◆ TASK BRIEF
Below are entries. Copy exactly the lines running from the line that holds "have hbehind : (sentState" to the line that holds "(if s.txOpen = false", with both ends included.

== Segment start ==

/-- The first entry alone is marked start and the last alone end. -/
theorem sentEntries_marks (ks : Session) (s : State) {k : Nat} (h : k < (sentEntries ks s).length) :
    (sentEntries ks s)[k].isStart = decide (k = 0) ∧
      (sentEntries ks s)[k].isEnd = decide (k + 1 = (sentEntries ks s).length) := by
  simp only [sentEntries, markMessage_getElem, length_markMessage, Bool.true_and, and_self]

/-- Behind the entries that were queued before stand the bytes of the message. -/
theorem sentState_txq_byte (ks : Session) (s : State) (k : Nat) :
    (sentState ks s).txq[s.txq.length + k]?.map TxEntry.byte = (outboundMessage s (ksNext ks.enc).2)[k]? := by
  have hbehind : (sentState ks s).txq[s.txq.length + k]? = (sentEntries ks s)[k]? :=
    (List.getElem?_append_right (Nat.le_add_right _ _)).trans (by rw [Nat.add_sub_cancel_left])
  rw [hbehind, ← List.getElem?_map, sentEntries_bytes]

/-! ## A command that ends with OK (60_exceptions.md R342) -/

/-- A command that ends with OK ended its pseudocode with `ok` (60_exceptions.md R340, R342). -/
theorem endCommand_ok_of_code {op : Byte} {s t : State} {r : CmdEnd} (h : endCommand op s r = .next t)
    (hcode : t.code = 0) : ∃ u v, r = .ok (u, v) ∧ t = succeed op v u := by
  obtain hok | ⟨e, -, rfl⟩ := endCommand_next.mp h
  · exact hok
  · exact absurd ((raise_code op e s).symm.trans hcode) e.code_ne_zero

/-! ## TX_SEND (44_transmit.md R300) -/

section TxSend
variable {s : State} {ks : Session}

theorem exec_txSend_of_no_session (h : s.session = none) : exec (.txSend 0) s = failsWith 0x40 0x03 s :=
  endCommand_reserved_zero.trans (by rw [h]; rfl)

/-- In a session TX_SEND comes to the builder's checks. -/
theorem exec_txSend_of_session (h : s.session = some ks) :
    exec (.txSend 0) s = endCommand 0x40 s
      (if s.txOpen = false then .error .notOpen
        else if s.txBitMode = true then .error .mode
        else if sendTooLong s = true then .error .len
        else if s.txq.length + 1 + (framingBytes s.txMode s.txBytePos.toNat).length + s.txBytePos.toNat
            > s.cfg.txfBytes then .error .txFull
        else .ok (sentState ks s, BitVec.ofNat 32 (outboundMessage s (ksNext ks.enc).2).length)) :=
  endCommand_reserved_zero.trans (by rw [h]; rfl)

/-- In byte mode it comes to the length checks. -/
theorem exec_txSend_of_byteMode (h : s.session = some ks) (hopen : s.txOpen = true) (hbytes : s.txBitMode = false) :
    exec (.txSend 0) s = endCommand 0x40 s
      (if sendTooLong s = true then .error .len
        else if s.txq.length + 1 + (framingBytes s.txMode s.txBytePos.toNat).length + s.txBytePos.toNat
            > s.cfg.txfBytes then .error .txFull
        else .ok (sentState ks s, BitVec.ofNat 32 (outboundMessage s (ksNext ks.enc).2).length)) :=
  (exec_txSend_of_session h).trans (endCommand_mode_passed hopen hbytes)

/-- With lengths that fit it comes to the check of the room in TXQ. -/
theorem exec_txSend_of_fits (h : s.session = some ks) (hopen : s.txOpen = true) (hbytes : s.txBitMode = false)
    (hmode : ¬(s.txMode = .varByte ∧ 255 < s.txBytePos.toNat))
    (hph : ∀ p ∈ s.ph, s.txBytePos.toNat - p.toNat - 1 ≤ 255) :
    exec (.txSend 0) s = endCommand 0x40 s
      (if s.cfg.txfBytes < s.txq.length + 1 + s.txMode.prefixBytes + s.txBytePos.toNat then .error .txFull
        else .ok (sentState ks s, BitVec.ofNat 32 (1 + s.txMode.prefixBytes + s.txBytePos.toNat))) := by
  have hfits : ¬sendTooLong s = true := by
    rw [sendTooLong_iff, not_or]
    exact ⟨hmode, fun ⟨p, hp, hcount⟩ => (hph p hp).not_gt hcount⟩
  rw [← length_framingBytes s.txMode s.txBytePos.toNat, ← length_outboundMessage s (ksNext ks.enc).2]
  exact (exec_txSend_of_byteMode h hopen hbytes).trans (endCommand_check_passed hfits)

/-- A TX_SEND that succeeds has passed every check and made `sentState`. -/
theorem exec_txSend_success {t : State} (h : exec (.txSend 0) s = .next t) (hcode : t.code = 0) :
    ∃ ks, s.session = some ks ∧ s.txOpen = true ∧ s.txBitMode = false ∧ sendTooLong s = false ∧
      s.txq.length + 1 + s.txMode.prefixBytes + s.txBytePos.toNat ≤ s.cfg.txfBytes ∧
      t = succeed 0x40 (BitVec.ofNat 32 (1 + s.txMode.prefixBytes + s.txBytePos.toNat)) (sentState ks s) := by
  cases hks : s.session with
  | none =>
    have hraise : endCommand 0x40 s (.error .noSession) = .next t := (exec_txSend_of_no_session hks).symm.trans h
    obtain ⟨u, v, ⟨⟩, -⟩ := endCommand_ok_of_code hraise hcode
  | some ks =>
    rw [exec_txSend_of_session hks, length_outboundMessage, length_framingBytes] at h
    obtain ⟨u, v, hok, rfl⟩ := endCommand_ok_of_code h hcode
    split_ifs at hok with hclosed hbits hlong hfull
    cases hok
    exact ⟨ks, rfl, Bool.eq_true_of_not_eq_false hclosed, Bool.eq_false_iff.mpr hbits, Bool.eq_false_iff.mpr hlong,
      not_lt.mp hfull, rfl⟩

end TxSend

== Segment end ==

◆ TASK RESULT
  have hbehind : (sentState ks s).txq[s.txq.length + k]? = (sentEntries ks s)[k]? :=
    (List.getElem?_append_right (Nat.le_add_right _ _)).trans (by rw [Nat.add_sub_cancel_left])
  rw [hbehind, ← List.getElem?_map, sentEntries_bytes]

/-! ## A command that ends with OK (60_exceptions.md R342) -/

/-- A command that ends with OK ended its pseudocode with `ok` (60_exceptions.md R340, R342). -/
theorem endCommand_ok_of_code {op : Byte} {s t : State} {r : CmdEnd} (h : endCommand op s r = .next t)
    (hcode : t.code = 0) : ∃ u v, r = .ok (u, v) ∧ t = succeed op v u := by
  obtain hok | ⟨e, -, rfl⟩ := endCommand_next.mp h
  · exact hok
  · exact absurd ((raise_code op e s).symm.trans hcode) e.code_ne_zero

/-! ## TX_SEND (44_transmit.md R300) -/

section TxSend
variable {s : State} {ks : Session}

theorem exec_txSend_of_no_session (h : s.session = none) : exec (.txSend 0) s = failsWith 0x40 0x03 s :=
  endCommand_reserved_zero.trans (by rw [h]; rfl)

/-- In a session TX_SEND comes to the builder's checks. -/
theorem exec_txSend_of_session (h : s.session = some ks) :
    exec (.txSend 0) s = endCommand 0x40 s
      (if s.txOpen = false then .error .notOpen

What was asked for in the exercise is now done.